Inserting a nucleotide sequence encoding a PyMT into a pig safe harbor site using a safe harbor site vector, the safe harbor site vector comprising a nucleotide sequence encoding a PyMT and a safe harbor site vector backbone comprising a 5 'homology arm and a 3' homology arm of the safe harbor insertion site, the nucleotide sequence encoding a PyMT being located between the 5 'homology arm and the 3' homology arm, the safe harbor site vector backbone being selected from any one of the following:

a) The ROSA26 safe harbor site vector skeleton, the 5' homology arm of which is shown in SEQ ID NO:5, the 3' homology arm is shown in SEQ ID NO:6 is shown in the figure;

b) AAVS1 safety harbor site carrier skeleton, its 5' homology arm is as SEQ ID NO:7, the 3' homology arm is shown as SEQ ID NO: shown as 8;

c) H11 safe harbor site carrier skeleton, the 5' homology arm of which is shown in SEQ ID NO:9, the 3' homology arm is shown as SEQ ID NO:10 is shown in the figure;

Or D) a COL1A1 safe harbor site carrier skeleton, wherein the 5' -homology arm is shown in SEQ ID NO:11, the 3' homology arm is shown as SEQ ID NO: shown at 12;

The sgRNA vector comprises a sgRNA targeting ROSA26, AAVS1, H11 or COL1A1 safe harbor site, wherein:

The nucleotide sequence of the sgRNA targeting the ROSA26 is shown in SEQ ID NO: as indicated by the reference numeral 21,

The nucleotide sequence of the sgRNA targeting AAVS1 is shown in SEQ ID NO: as indicated by the reference numeral 22,

The nucleotide sequence of the sgRNA targeting H11 is shown in SEQ ID NO: as indicated by the numeral 23,

The nucleotide sequence of the sgRNA targeting COL1A1 is shown in SEQ ID NO: shown at 24.
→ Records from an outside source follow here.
-- ==== Sys2Proof/Machine/System.lean ====
section
/-! DEFINITION. Meanings of `mret` and of the words that are no instruction (44_system.md), at instruction level. -/

namespace Sys2Proof.Machine

/-- R139: `pc <- mepc`, `irqState <- false`, unless an interrupt is accepted (R153), which saves `pc + 4`. -/
def execMret (s : State) : Outcome := .next ((s.setTaken false).updatePC true)

/-- R140: an `invalid` word is an executable no-op; only the pc advances. It is no row of the table and has no arm in `exec`:
`step` runs it when the decoder rejects the word. -/
def execInvalid (s : State) : Outcome := s.retire false

end Sys2Proof.Machine
end

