-- ==== Sys2Proof/Machine/Driver.lean ====
section
/-! DEFINITION. The driver's interface (70_reset_and_hazards.md): what the outside does to the block. -/

namespace Sys2Proof.Machine

/-- `reset()` at any stage (R167). It touches neither the bus nor the devices (R168); the latches the spec gives "any value"
take the values of log 1. -/
def State.resetBlock (s : State) : State :=
  { s with
    regs := Vector.replicate 32 0
    pc := 0
    mepc := 0
    irqState := false
    stage := .fetch
    fetchData := 0
    fetchError := false
    instr := InstrRecord.reset
    dp := Datapath.allNone
    x1v := 0
    x2v := 0
    aluResult := 0
    branchTaken := false
    loadStoreError := false }

/-- `bus.reset()` (R46, R168): every device is reset, `bus.error` keeps its value (R47). -/
def State.busReset (s : State) : State := { s with devices := s.devices.map Device.reset }

/-- A full system reset, `reset(); bus.reset()` (R168). -/
def State.systemReset (s : State) : State := s.resetBlock.busReset

/-- The driver's actions that change the state (R169). -/
inductive DriverAction where
  | step
  | reset
  | busReset
  | setX (i : RegIdx) (v : Word)
  | setPc (v : Word)
  | busWrite (addr : Word) (size : AccessSize) (v : Word)
  deriving DecidableEq, Repr

/-- Admitted only at an instruction boundary (R169, D16). -/
def atBoundary (s t : State) : Outcome := if s.stage = .fetch then .next t else .refused .driverMidInstruction

/-- What a driver action does (R169). `setX` of an index not below `NREGS` is refused as an instruction's use of it is (R16, log 12). -/
def driver (a : DriverAction) (s : State) : Outcome :=
  match a with
  | .step => stageStep s
  | .reset => .next s.resetBlock
  | .busReset => .next s.busReset
  | .setX i v => guardRegs [i] s (atBoundary s (s.writeReg i v))
  | .setPc v => atBoundary s (s.setPc v)
  | .busWrite addr size v => atBoundary s (s.busWrite addr size v)

/-- Program loading: the image's bytes in order, one `bus.write(addr, 1, byte)` each (R170); an address is taken mod 2^32. -/
def loadProgram (s : State) (image : List Host.Cell) : State :=
  image.foldl (fun t c => t.busWrite (BitVec.ofNat 32 c.1) .byte (c.2.setWidth 32)) s

/-- The bytes of an instruction word at an address (R170). -/
def wordCells (a : Nat) (w : Word) : List Host.Cell :=
  [(a, w.extractLsb' 0 8), (a + 1, w.extractLsb' 8 8), (a + 2, w.extractLsb' 16 8), (a + 3, w.extractLsb' 24 8)]

/-- The image of a listing of words with their addresses (R170). -/
def imageOf (listing : List (Nat × Word)) : List Host.Cell := listing.flatMap fun c => wordCells c.1 c.2

end Sys2Proof.Machine
end

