-- ==== Sys2Proof/Laws/PerInstr.lean ====
section
/-! SUPPORT. One lemma per instruction: the word it is encoded as has the fixed fields of its row of the table (R68, R71). -/

namespace Sys2Proof.Laws.RowMatch

/-- The instruction's word has the value of its row of R68 at every specified position. -/
def Statement : Instr → Prop := fun i => (row i.name).matches (encode i) = true

theorem lui (rd : RegIdx) (imm : Word) : Statement (.lui rd imm) := matches_U (by decide) (by decide) rd imm
theorem auipc (rd : RegIdx) (imm : Word) : Statement (.auipc rd imm) := matches_U (by decide) (by decide) rd imm
theorem jal (rd : RegIdx) (imm : Word) : Statement (.jal rd imm) := matches_J rd imm
theorem jalr (rd rs1 : RegIdx) (imm : Word) : Statement (.jalr rd rs1 imm) := matches_I (by decide) (by decide) rd rs1 imm
theorem beq (rs1 rs2 : RegIdx) (imm : Word) : Statement (.beq rs1 rs2 imm) := matches_B _ rs1 rs2 imm
theorem bne (rs1 rs2 : RegIdx) (imm : Word) : Statement (.bne rs1 rs2 imm) := matches_B _ rs1 rs2 imm
theorem blt (rs1 rs2 : RegIdx) (imm : Word) : Statement (.blt rs1 rs2 imm) := matches_B _ rs1 rs2 imm
theorem bge (rs1 rs2 : RegIdx) (imm : Word) : Statement (.bge rs1 rs2 imm) := matches_B _ rs1 rs2 imm
theorem bltu (rs1 rs2 : RegIdx) (imm : Word) : Statement (.bltu rs1 rs2 imm) := matches_B _ rs1 rs2 imm
theorem bgeu (rs1 rs2 : RegIdx) (imm : Word) : Statement (.bgeu rs1 rs2 imm) := matches_B _ rs1 rs2 imm
theorem lb (rd rs1 : RegIdx) (imm : Word) : Statement (.lb rd rs1 imm) := matches_I (by decide) (by decide) rd rs1 imm
theorem lh (rd rs1 : RegIdx) (imm : Word) : Statement (.lh rd rs1 imm) := matches_I (by decide) (by decide) rd rs1 imm
theorem lw (rd rs1 : RegIdx) (imm : Word) : Statement (.lw rd rs1 imm) := matches_I (by decide) (by decide) rd rs1 imm
theorem lbu (rd rs1 : RegIdx) (imm : Word) : Statement (.lbu rd rs1 imm) := matches_I (by decide) (by decide) rd rs1 imm
theorem lhu (rd rs1 : RegIdx) (imm : Word) : Statement (.lhu rd rs1 imm) := matches_I (by decide) (by decide) rd rs1 imm
theorem sb (rs1 rs2 : RegIdx) (imm : Word) : Statement (.sb rs1 rs2 imm) := matches_S _ rs1 rs2 imm
theorem sh (rs1 rs2 : RegIdx) (imm : Word) : Statement (.sh rs1 rs2 imm) := matches_S _ rs1 rs2 imm
theorem sw (rs1 rs2 : RegIdx) (imm : Word) : Statement (.sw rs1 rs2 imm) := matches_S _ rs1 rs2 imm
theorem addi (rd rs1 : RegIdx) (imm : Word) : Statement (.addi rd rs1 imm) := matches_I (by decide) (by decide) rd rs1 imm
theorem slti (rd rs1 : RegIdx) (imm : Word) : Statement (.slti rd rs1 imm) := matches_I (by decide) (by decide) rd rs1 imm
theorem sltiu (rd rs1 : RegIdx) (imm : Word) : Statement (.sltiu rd rs1 imm) := matches_I (by decide) (by decide) rd rs1 imm
theorem xori (rd rs1 : RegIdx) (imm : Word) : Statement (.xori rd rs1 imm) := matches_I (by decide) (by decide) rd rs1 imm
theorem ori (rd rs1 : RegIdx) (imm : Word) : Statement (.ori rd rs1 imm) := matches_I (by decide) (by decide) rd rs1 imm
theorem andi (rd rs1 : RegIdx) (imm : Word) : Statement (.andi rd rs1 imm) := matches_I (by decide) (by decide) rd rs1 imm
theorem slli (rd rs1 : RegIdx) (imm : Word) : Statement (.slli rd rs1 imm) := matches_shift (by decide) _ rd rs1 imm
theorem srli (rd rs1 : RegIdx) (imm : Word) : Statement (.srli rd rs1 imm) := matches_shift (by decide) _ rd rs1 imm
theorem srai (rd rs1 : RegIdx) (imm : Word) : Statement (.srai rd rs1 imm) := matches_shift (by decide) _ rd rs1 imm
theorem add (rd rs1 rs2 : RegIdx) : Statement (.add rd rs1 rs2) := matches_opReg _ _ rd rs1 rs2 0
theorem sub (rd rs1 rs2 : RegIdx) : Statement (.sub rd rs1 rs2) := matches_opReg _ _ rd rs1 rs2 0
theorem sll (rd rs1 rs2 : RegIdx) : Statement (.sll rd rs1 rs2) := matches_opReg _ _ rd rs1 rs2 0
theorem slt (rd rs1 rs2 : RegIdx) : Statement (.slt rd rs1 rs2) := matches_opReg _ _ rd rs1 rs2 0
theorem sltu (rd rs1 rs2 : RegIdx) : Statement (.sltu rd rs1 rs2) := matches_opReg _ _ rd rs1 rs2 0
theorem xor (rd rs1 rs2 : RegIdx) : Statement (.xor rd rs1 rs2) := matches_opReg _ _ rd rs1 rs2 0
theorem srl (rd rs1 rs2 : RegIdx) : Statement (.srl rd rs1 rs2) := matches_opReg _ _ rd rs1 rs2 0
theorem sra (rd rs1 rs2 : RegIdx) : Statement (.sra rd rs1 rs2) := matches_opReg _ _ rd rs1 rs2 0
theorem or (rd rs1 rs2 : RegIdx) : Statement (.or rd rs1 rs2) := matches_opReg _ _ rd rs1 rs2 0
theorem and (rd rs1 rs2 : RegIdx) : Statement (.and rd rs1 rs2) := matches_opReg _ _ rd rs1 rs2 0
theorem mret : Statement .mret := by unfold Statement; decide

end Sys2Proof.Laws.RowMatch
end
2. The construction method according to claim 1, wherein the nucleotide sequence of 500bp each in the region of the ROSA26 safety harbor site and upstream and downstream thereof is as set forth in SEQ ID NO:40, and the nucleotide sequence of 500bp respectively at the AAVS1 safe harbor site region and the upstream and downstream thereof is shown as SEQ ID NO:41, and the nucleotide sequence of 500bp respectively at the upper and lower reaches of the H11 safe harbor site region is shown as SEQ ID NO:42, the nucleotide sequence of 500bp of each of the COL1A1 safe harbor site region and the upstream and downstream thereof is shown as SEQ ID NO: 43.

3. The method according to claim 1, wherein the nucleotide sequence of MMTV-LTR is as set forth in SEQ ID NO: 15.

4. The method of claim 1, wherein the porcine cells are porcine fibroblasts or breast cells.

5. The method of construction of claim 1, wherein the Cas vector further comprises an EF1a promoter, a WPRE element, and a 3' ltr sequence element.

6. The construction method according to claim 1, wherein the Cas vector has the nucleotide sequence of, in order from 5 '-3': CMV enhancer, EF1a promoter, nuclear localization signal, nucleotide sequence encoding Cas protein, nuclear localization signal, nucleotide sequence encoding self-cleaving polypeptide P2A, nucleotide sequence encoding EGFP, nucleotide sequence encoding self-cleaving polypeptide T2A, nucleotide sequence encoding Puro resistance protein, WPRE sequence element, 3' ltr sequence element and polyA signal sequence element.

7. The method of claim 1, wherein the Cas vector has a nucleotide sequence set forth in SEQ ID NO: 2.

8. A method for constructing a breast cancer model pig, comprising transferring pig cells obtained by the construction method according to any one of claims 1 to 7 into enucleated pig oocytes to obtain a breast cancer model pig.

9. Use of a pig cell obtained by the construction method of any one of claims 1 to 7 in the preparation of an animal model of breast cancer, or in the screening of a medicament for the treatment of breast cancer, or in the study of the pathogenesis of breast cancer.

10. Use of a breast cancer model pig obtained by the construction method of claim 8 in screening for a drug for treating breast cancer or in studying the pathogenesis of breast cancer.